Syahadat Laa Ilaha Illallah mengandung dua rukun. Pertama, an-Nafyu dan kedua al-Itsbat.
an-Nafyu yaitu menafikan seluruh tuhan yang ada dari kalangan makhluk. Ini dari kalimat "Laa Ilaha" (Tidak ada Tuhan).
Adapun itsbat, maksudnya menetapkan satu-satunya Tuhan yang berhak diibadahi hanyalah Allah.
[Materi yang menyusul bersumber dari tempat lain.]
/-- SCHEDULE_SET has written SWAPREQ: it completes with the cycle, or with the failed validation (R433). -/
def swapEnd (s : State) (d : Dbl) : State :=
  (s.waits.filter isSwap).foldl (fun st w =>
    if swapPend st then complete (freeObj st w.chan) w.chan stOk 0 [lo32 d, hi32 d]
    else complete st w.chan stBadParam (rf st Reg.schedStat 7 4) (cfgData st)) s

/-- SW_PREPD at the primary (R278): it arms, or its command completes with BAD_STATE. A bank swap on a twin follows the same pattern
(R265). -/
def takeSwPrepd (s : State) (ws : List Word) : State :=
  let ok := decide (nth ws 0 = 0)
  if nth ws 1 = 0 then
    match s.twin.prep with
    | none => s
    | some d =>
      let s := { s with twin := { s.twin with prep := none } }
      if ok && decide (d.toNat > cycNow s + 1) then { s with twin := { s.twin with armed := some d } }
      else endWaits (if ok then mgmtSend s 6 [] else s) isSwitch stBadState 0
  else
    match s.twin.swapPrep with
    | none => s
    | some d =>
      let s := { s with twin := { s.twin with swapPrep := none } }
      if ok && decide (d.toNat > cycNow s + 1) then
        match wspPut s Reg.schedCtl (rd s Reg.schedCtl ||| 8#32) with
        | .done s => swapEnd { s with waits := s.waits.map fun w => if isSwap w then { w with hseq := some (rd s Reg.jrnHead) } else w } d
        | .full s => endWaits s isSwap stJournal 0
        | o => endWaits o.state isSwap stBadState 0
      else endWaits (if ok then mgmtSend s 6 [] else s) isSwap stBadState 0

/-- A join request at the primary: the items are compared, and the join starts (R268, R270). The words: the joining device's
digest, and the node it names as its twin. -/
def joinRequest (s : State) (ws : List Word) : State :=
  let ok := decide (s.dev = .run) && !s.twin.live && joinFit s && decide (nth ws 1 = joinDigest s) &&
    decide (fld (nth ws 2) 5 0 = nodeOf s) && decide (joinLoad s ≤ 130 * rf s Reg.schedMcyc 19 0)
  let s := if ok then { s with twin := { State.twinReset with joining := true } } else s
  mgmtSend s 7 [jcWord jcResult 0 true, BitVec.ofNat 32 (1 - b2n ok)]

/-- JOIN_COPY by its kind (log 20). -/
def takeJoinCopy (s : State) (ws : List Word) : State :=
  let w := nth ws 0
  let a := fld w 12 8
  let k := fld w 7 0
  if k = jcRequest then joinRequest s ws
  else if k = jcResult then
    if s.dev = .config ∧ s.waits.any (fun x => decide (x.kind = .startStandby)) then
      if nth ws 1 = 0 then { s with twin := { State.twinReset with joining := true } } else joinFail s
    else s
  else if k = jcData then copyTake s a (bit w 16) (nth ws 1).toNat (ws.drop 2)
  else if k = jcFail then (if s.dev = .config ∧ s.twin.joining then joinFail s else s)
  else if k = jcAck then
    if s.dev = .run ∧ s.twin.joining ∧ s.twin.jOut = some a then
      { s with twin := { s.twin with jOut := none, tries := 0, joined := if s.twin.joined.contains a then s.twin.joined else s.twin.joined ++ [a] } }
    else s
  else s

/-- Management frames from the twin reach the Wellspring while it runs. -/
def takeMgmt (s : State) (ws : List Word) : State :=
  let pay := fPay ws
  let w := nth pay 0
  if s.wspStopped ∨ !bound s ∨ fSrc ws ≠ twNode s then s
  else match fSub ws with
    | 1 =>
      let (s, r) := prepAnswer s pay
      mgmtSend s 2 [abrtWord (fld w 15 0) r]
    | 2 => prepResult s (fld w 15 0) (fld w 31 16)
    | 3 => if edArmed s ∧ fld w 15 0 = edEid s then editAbandon s (fld w 20 16) else s
    | 4 => takeSwPrep s pay
    | 5 => takeSwPrepd s pay
    | 6 => if s.dev = .tracking then { s with twin := { s.twin with armed := none } } else s
    | 7 => takeJoinCopy s pay
    | _ => s

/-! ### The order of R292 -/

/-- Use a local copy. A node that is not admitted takes JOIN_ACK, and the roster of a BEACON (R306). -/
def takeCopy (s : State) (p : Port) (ws : List Word) : State :=
  if !ringAdmitted s then
    if fTyp ws = 8 then takeJoinAck s ws else if fTyp ws = 6 then beaconRoster s ws else s
  else match fTyp ws with
    | 2 => takeLink s ws false
    | 3 => takeLink s ws true
    | 4 => takeTopo s ws
    | 5 => takeSync s p ws
    | 6 => takeBeacon s ws
    | 7 => takeJoinReq s ws
    | 8 => takeJoinAck s ws
    | 0x10 => takeItem s p ws
    | 0x20 => takeTwin s p ws
    | 0x30 => takeMgmt s ws
    | _ => s

/-- Take a copy unless the same frame was taken within 1 ms. -/
def takeOnce (s : State) (p : Port) (ws : List Word) : State :=
  let seen := seenNow s
  if seen.any (sameCopy ws) then s
  else takeCopy { s with shr := { s.shr with seen := ⟨fSrc ws, fTyp ws, fSub ws, fSeq ws, s.tb.now⟩ :: seen } } p ws

/-- This node is to take a copy. -/
def forMe (s : State) (ws : List Word) : Bool :=
  decide (fDst ws = nodeOf s) || decide (fDst ws = 0x3F) ||
  (decide (fTyp ws = 0x10) && (match s.shr.items[fSub ws]? with | some e => itemRx e | none => false))

/-- A heartbeat is used on this link. -/
def takeHeartbeat (s : State) (p : Port) (ws : List Word) : State :=
  if lengthBad ws then heartbeatBad (cntLen s p) p
  else if pcrcBad ws then heartbeatBad (cntPcrc s p) p
  else heartbeatTake s p ws

/-- A frame whose HCRC has passed and whose type is known, but HEARTBEAT. -/
def route292 (s : State) (p : Port) (ws0 : List Word) : State :=
  let ws := putNth ws0 0 (putFld (nth ws0 0) 30 24 (fHops ws0 + 127))
  let lenBad := lengthBad ws || (forMe s ws && itemTooLong s ws)
  let pBad := !lenBad && pcrcBad ws
  let bad := lenBad || pBad
  let s := if lenBad then cntLen s p else if pBad then cntPcrc s p else s
  if fWraps ws = 1 then forward s p ws bad
  else if fSrc ws = nodeOf s then (if fTyp ws = 5 ∧ !bad then ownSync s ws else s)
  else
    let s := if forMe s ws && !bad then takeOnce s p ws else s
    if fDst ws = nodeOf s then s
    else if fHops ws = 0 then cntDrop s p
    else forward s p ws bad

/-- A frame arrives on a port (R292). -/
def receive (s : State) (p : Port) (ws : List Word) : State :=
  if !(ringRuns s && hasLock s p) then s
  else if ws.length < 6 ∨ hcrcOf ws ≠ nth ws 5 then cntHcrc s p
  else if !knownType (fTyp ws) then cntDrop s p
  else if fTyp ws = 1 then takeHeartbeat s p ws
  else if ringAdmitted s && !inRoster s (fSrc ws) && !decide (fTyp ws = 6 ∨ fTyp ws = 7 ∨ fTyp ws = 8) then s
  else twinWatch s (route292 s p ws)

/-- A frame of this step's kind: its header is intact and `is` holds. -/
def receiveIf (is : List Word → Bool) (s : State) (p : Port) (f : Frame) : State :=
  let ws := f.words
  if decide (ws.length ≥ 6) && decide (hcrcOf ws = nth ws 5) && is ws then receive s p ws else s
def typIs (t : Nat) (ws : List Word) : Bool := decide (fTyp ws = t)
def subIs (t n : Nat) (ws : List Word) : Bool := decide (fTyp ws = t ∧ fSub ws = n)

/-- A frame that no other step receives: header damaged, type unknown, or a subtype that R315 does not list. -/
def isUnknown (ws : List Word) : Bool :=
  decide (ws.length < 6) || decide (hcrcOf ws ≠ nth ws 5) || !knownType (fTyp ws) ||
  (decide (fTyp ws = 0x20) && !decide (1 ≤ fSub ws ∧ fSub ws ≤ 8)) || (decide (fTyp ws = 0x30) && !decide (1 ≤ fSub ws ∧ fSub ws ≤ 7))

/-- REPORT_APPLY (R299). -/
def reportApply (s : State) : State := if ringRuns s then twinWatch s (reportDue s).1 else s

/-! ### Rows -/

/-- HEARTBEAT (R297). -/
def execHeartbeat (p : Port) (f : Frame) (s : State) : Host.Outcome State Fault Refusal := .next (receiveIf (typIs 1) s p f)
/-- LINK_DOWN (R298). -/
def execLinkDown (p : Port) (f : Frame) (s : State) : Host.Outcome State Fault Refusal := .next (receiveIf (typIs 2) s p f)
/-- LINK_UP (R297). -/
def execLinkUp (p : Port) (f : Frame) (s : State) : Host.Outcome State Fault Refusal := .next (receiveIf (typIs 3) s p f)
/-- TOPO (R299). -/
def execTopo (p : Port) (f : Frame) (s : State) : Host.Outcome State Fault Refusal := .next (receiveIf (typIs 4) s p f)
/-- REPORT_APPLY (R299). -/
def execReportApply (s : State) : Host.Outcome State Fault Refusal := .next (reportApply s)
/-- SYNC_FRAME (R303). -/
def execSyncFrame (p : Port) (f : Frame) (s : State) : Host.Outcome State Fault Refusal := .next (receiveIf (typIs 5) s p f)
/-- BEACON (R304). -/
def execBeacon (p : Port) (f : Frame) (s : State) : Host.Outcome State Fault Refusal := .next (receiveIf (typIs 6) s p f)
/-- JOIN_REQ (R306). -/
def execJoinReq (p : Port) (f : Frame) (s : State) : Host.Outcome State Fault Refusal := .next (receiveIf (typIs 7) s p f)
/-- JOIN_ACK (R306). -/
def execJoinAck (p : Port) (f : Frame) (s : State) : Host.Outcome State Fault Refusal := .next (receiveIf (typIs 8) s p f)
/-- ITEM (R312). -/
def execItem (p : Port) (f : Frame) (s : State) : Host.Outcome State Fault Refusal := .next (receiveIf (typIs 0x10) s p f)
/-- UNKNOWN_FRAME (R290). -/
def execUnknownFrame (p : Port) (f : Frame) (s : State) : Host.Outcome State Fault Refusal :=
  .next (if isUnknown f.words then receive s p f.words else s)
/-- SNAP (R274). -/
def execSnap (p : Port) (f : Frame) (s : State) : Host.Outcome State Fault Refusal := .next (receiveIf (subIs 0x20 1) s p f)
/-- AGREE (R274). -/
def execAgree (p : Port) (f : Frame) (s : State) : Host.Outcome State Fault Refusal := .next (receiveIf (subIs 0x20 2) s p f)
/-- REFUSE (R274). -/
def execRefuse (p : Port) (f : Frame) (s : State) : Host.Outcome State Fault Refusal := .next (receiveIf (subIs 0x20 3) s p f)
/-- RECORD (R273). -/
def execRecord (p : Port) (f : Frame) (s : State) : Host.Outcome State Fault Refusal := .next (receiveIf (subIs 0x20 4) s p f)
/-- HANDOFF (R278). -/
def execHandoff (p : Port) (f : Frame) (s : State) : Host.Outcome State Fault Refusal := .next (receiveIf (subIs 0x20 5) s p f)
/-- TWIN_DROP (R275). -/
def execTwinDrop (p : Port) (f : Frame) (s : State) : Host.Outcome State Fault Refusal := .next (receiveIf (subIs 0x20 6) s p f)
/-- DEPART (R279). -/
def execDepart (p : Port) (f : Frame) (s : State) : Host.Outcome State Fault Refusal := .next (receiveIf (subIs 0x20 7) s p f)
/-- LEFT (R279). -/
def execLeft (p : Port) (f : Frame) (s : State) : Host.Outcome State Fault Refusal := .next (receiveIf (subIs 0x20 8) s p f)
/-- EDIT_PREP (R247). -/
def execEditPrep (p : Port) (f : Frame) (s : State) : Host.Outcome State Fault Refusal := .next (receiveIf (subIs 0x30 1) s p f)
/-- EDIT_PREPD (R247). -/
def execEditPrepd (p : Port) (f : Frame) (s : State) : Host.Outcome State Fault Refusal := .next (receiveIf (subIs 0x30 2) s p f)
/-- EDIT_ABRT (R247). -/
def execEditAbrt (p : Port) (f : Frame) (s : State) : Host.Outcome State Fault Refusal := .next (receiveIf (subIs 0x30 3) s p f)
/-- SW_PREP (R278). -/
def execSwPrep (p : Port) (f : Frame) (s : State) : Host.Outcome State Fault Refusal := .next (receiveIf (subIs 0x30 4) s p f)
/-- SW_PREPD (R278). -/
def execSwPrepd (p : Port) (f : Frame) (s : State) : Host.Outcome State Fault Refusal := .next (receiveIf (subIs 0x30 5) s p f)
/-- SW_ABRT (R278). -/
def execSwAbrt (p : Port) (f : Frame) (s : State) : Host.Outcome State Fault Refusal := .next (receiveIf (subIs 0x30 6) s p f)
/-- JOIN_COPY (R270). -/
def execJoinCopy (p : Port) (f : Frame) (s : State) : Host.Outcome State Fault Refusal := .next (receiveIf (subIs 0x30 7) s p f)
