-- ==== Sys2Proof/Machine/EngMem.lean ====
section
/-! DEFINITION. D-space instructions 0x40 to 0x55 (R159 to R161). -/

namespace Sys2Proof.Machine

/-- Loads and stores: one byte long, or with an immediate. `fold` for the loads that fold as first (R140). -/
def insnMem (len : Nat) (fold : Bool) : Insn := { len := len, cyc := 1, first := fold }

/-- ( a -- x ) from an address, with an extension of the loaded value. -/
def loadTop (e n : Nat) (ext : Word → Word) (off : Word) : EM Unit := do
  let a ← pop1 e 1
  let v ← load e (a + off) n
  pushN e [ext v]
/-- ( -- x ) from a fixed address. -/
def loadAt (e n : Nat) (a : Word) : EM Unit := do
  let _ ← popN e 0 1
  let v ← load e a n
  pushN e [v]
/-- ( x a -- ) and ( x -- ). -/
def storeTop (e n : Nat) (off : Word) : EM Unit := do
  let (x, a) ← pop2 e 0
  store e (a + off) n x
def storeAt (e n : Nat) (a : Word) : EM Unit := do
  let x ← pop1 e 0
  store e a n x

/-- Extensions of loaded bytes and half-words. -/
def sext8 (v : Word) : Word := (v.extractLsb' 0 8).signExtend 32
def sext16 (v : Word) : Word := (v.extractLsb' 0 16).signExtend 32

/-- DSP before the instruction's own spill or fill, plus s16 (R159). -/
def dspPlus (e : Nat) (i : BitVec 16) : EM Word := do
  let x ← getE e
  pure (x.dsp + i.signExtend 32)

/-- The reservation covers a word address (R161). -/
def rsvHolds (x : Engine) (a : Word) : Bool := bit x.rsv 0 && decide (a.toNat / 4 = x.rsv.toNat / 4)

/-- LDW (R159): loads a word. -/
def bodyLdw (e : Nat) : EM Unit := loadTop e 4 id 0
def execLdw (e : Eng) (s : State) : Out := .next (runInsn e.val (insnMem 1 false) (bodyLdw e.val) s)

/-- LDH (R159): loads a half-word, sign-extended. -/
def bodyLdh (e : Nat) : EM Unit := loadTop e 2 sext16 0
def execLdh (e : Eng) (s : State) : Out := .next (runInsn e.val (insnMem 1 false) (bodyLdh e.val) s)

/-- LDHU (R159): loads a half-word, zero-extended. -/
def bodyLdhu (e : Nat) : EM Unit := loadTop e 2 id 0
def execLdhu (e : Eng) (s : State) : Out := .next (runInsn e.val (insnMem 1 false) (bodyLdhu e.val) s)

/-- LDB (R159): loads a byte, sign-extended. -/
def bodyLdb (e : Nat) : EM Unit := loadTop e 1 sext8 0
def execLdb (e : Eng) (s : State) : Out := .next (runInsn e.val (insnMem 1 false) (bodyLdb e.val) s)

/-- LDBU (R159): loads a byte, zero-extended. -/
def bodyLdbu (e : Nat) : EM Unit := loadTop e 1 id 0
def execLdbu (e : Eng) (s : State) : Out := .next (runInsn e.val (insnMem 1 false) (bodyLdbu e.val) s)

/-- LDD (R159): loads a double. -/
def bodyLdd (e : Nat) : EM Unit := do
  let a ← pop1 e 2
  let (lo, hi) ← loadD e a
  pushN e [lo, hi]
def execLdd (e : Eng) (s : State) : Out := .next (runInsn e.val (insnMem 1 false) (bodyLdd e.val) s)

/-- STW (R159): stores a word. -/
def bodyStw (e : Nat) : EM Unit := storeTop e 4 0
def execStw (e : Eng) (s : State) : Out := .next (runInsn e.val (insnMem 1 false) (bodyStw e.val) s)

/-- STH (R159): stores x[15:0]. -/
def bodySth (e : Nat) : EM Unit := storeTop e 2 0
def execSth (e : Eng) (s : State) : Out := .next (runInsn e.val (insnMem 1 false) (bodySth e.val) s)

/-- STB (R159): stores x[7:0]. -/
def bodyStb (e : Nat) : EM Unit := storeTop e 1 0
def execStb (e : Eng) (s : State) : Out := .next (runInsn e.val (insnMem 1 false) (bodyStb e.val) s)

/-- STD (R159): stores a double. -/
def bodyStd (e : Nat) : EM Unit := do
  let ws ← popN e 3 0
  storeD e (nth ws 0) (nth ws 1) (nth ws 2)
def execStd (e : Eng) (s : State) : Out := .next (runInsn e.val (insnMem 1 false) (bodyStd e.val) s)

/-- LDWA (R159): loads a word at i32. -/
def bodyLdwa (e : Nat) (i : Word) : EM Unit := loadAt e 4 i
def execLdwa (e : Eng) (i : Word) (s : State) : Out := .next (runInsn e.val (insnMem 5 true) (bodyLdwa e.val i) s)

/-- LDBA (R159): loads a byte at i32. -/
def bodyLdba (e : Nat) (i : Word) : EM Unit := loadAt e 1 i
def execLdba (e : Eng) (i : Word) (s : State) : Out := .next (runInsn e.val (insnMem 5 true) (bodyLdba e.val i) s)

/-- STWA (R159): stores a word at i32. -/
def bodyStwa (e : Nat) (i : Word) : EM Unit := storeAt e 4 i
def execStwa (e : Eng) (i : Word) (s : State) : Out := .next (runInsn e.val (insnMem 5 false) (bodyStwa e.val i) s)

/-- STBA (R159): stores a byte at i32. -/
def bodyStba (e : Nat) (i : Word) : EM Unit := storeAt e 1 i
def execStba (e : Eng) (i : Word) (s : State) : Out := .next (runInsn e.val (insnMem 5 false) (bodyStba e.val i) s)

/-- LDWS (R159): loads a word at DSP + s16. -/
def bodyLdws (e : Nat) (i : BitVec 16) : EM Unit := do loadAt e 4 (← dspPlus e i)
def execLdws (e : Eng) (i : BitVec 16) (s : State) : Out := .next (runInsn e.val (insnMem 3 true) (bodyLdws e.val i) s)

/-- LDBS (R159): loads a byte at DSP + s16. -/
def bodyLdbs (e : Nat) (i : BitVec 16) : EM Unit := do loadAt e 1 (← dspPlus e i)
def execLdbs (e : Eng) (i : BitVec 16) (s : State) : Out := .next (runInsn e.val (insnMem 3 true) (bodyLdbs e.val i) s)

/-- STWS (R159): stores a word at DSP + s16. -/
def bodyStws (e : Nat) (i : BitVec 16) : EM Unit := do storeAt e 4 (← dspPlus e i)
def execStws (e : Eng) (i : BitVec 16) (s : State) : Out := .next (runInsn e.val (insnMem 3 false) (bodyStws e.val i) s)

/-- STBS (R159): stores a byte at DSP + s16. -/
def bodyStbs (e : Nat) (i : BitVec 16) : EM Unit := do storeAt e 1 (← dspPlus e i)
def execStbs (e : Eng) (i : BitVec 16) (s : State) : Out := .next (runInsn e.val (insnMem 3 false) (bodyStbs e.val i) s)

/-- LDWO (R159): loads a word at a + s16. -/
def bodyLdwo (e : Nat) (i : BitVec 16) : EM Unit := loadTop e 4 id (i.signExtend 32)
def execLdwo (e : Eng) (i : BitVec 16) (s : State) : Out := .next (runInsn e.val (insnMem 3 false) (bodyLdwo e.val i) s)

/-- STWO (R159): stores a word at a + s16. -/
def bodyStwo (e : Nat) (i : BitVec 16) : EM Unit := storeTop e 4 (i.signExtend 32)
def execStwo (e : Eng) (i : BitVec 16) (s : State) : Out := .next (runInsn e.val (insnMem 3 false) (bodyStwo e.val i) s)

/-- LDL (R161): loads a word and reserves it. -/
def bodyLdl (e : Nat) : EM Unit := do
  let a ← pop1 e 1
  checkStrict e a.toNat needR [1, 3]
  let v ← readRaw e a.toNat 4
  modE e fun x => { x with rsv := a ||| 1#32 }
  pushN e [v]
def execLdl (e : Eng) (s : State) : Out := .next (runInsn e.val (insnMem 1 false) (bodyLdl e.val) s)

/-- STC (R161): stores a word if it is still reserved. -/
def bodyStc (e : Nat) : EM Unit := do
  let (v, a) ← pop2 e 1
  checkStrict e a.toNat needW [2, 3]
  let x ← getE e
  if rsvHolds x a then do
    writeRaw e a.toNat 4 v
    modE e fun x => { x with rsv := putBit x.rsv 0 false }
    pushN e [1#32]
  else do
    modE e fun x => { x with rsv := putBit x.rsv 0 false }
    pushN e [0#32]
def execStc (e : Eng) (s : State) : Out := .next (runInsn e.val (insnMem 1 false) (bodyStc e.val) s)

end Sys2Proof.Machine
end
Ini dari kalimat "Illallah" (kecuali Allah)
Sehingga, dari kedua rukun ini dipahami bahwa makna syahadat adalah menafikan segala bentuk penyembahan dari kalangan makhluk dan menetapkan satu-satunya yang berhak disembah hanyalah Allah -azza wajalla-
Makna ini harus dipahami dengan baik, agar kita tidak menjadikan kalimat ambigu yang dijadikan untuk menyatukan dan menerima semua agama yang berkeyakinan dengan kalimat itu sebagai representasi dari kalimat syahadat.
Misalnya, kalimat "Ketuhanan Yang Maha Esa." Kalimat ini merupakan kalimat yang disepakati oleh seluruh agama dan aliran kepercayaan yang diterima di Indonesia. Secara histori, kalimat ini juga lahir dari penolakan terhadap isi piagam Jakarta yang berbunyi, "Ketuhanan dengan kewajiban menjalankan syariat Islam bagi pemeluk-pemeluknya."
Makanya, kalimat Ketuhanan Yang Maha Esa tidak bisa dikatakan sebagai wujud penerapan kalimat tauhid, Laa Ilaaha Illallah. Sebab kalimat syahadat itu menafikan seluruh tuhan yang diyakini oleh agama lain.
Disebutkan dalam Wikipedia (https://id.wikipedia.org/wiki/Daftar_organisasi_penghayat_kepercayaan_Indonesia), ada sejumlah badan hukum serta paguyuban tak resmi aliran kepercayaan terhadap Tuhan Yang Maha Esa dari agama asli Nusantara dan sekumpulan kelompok baru yang menggabungkan beberapa keyakinan dalam satu kelompok (sinkretis) dan universal. Sekitar 68 jumlahnya. Makanya, bagaimana mungkin ini disebut sebagai bntuk penerapan syahadat Laa Ilaaha Illallah?
Mari kita kembali memuraja'ah pelajaran Tauhid.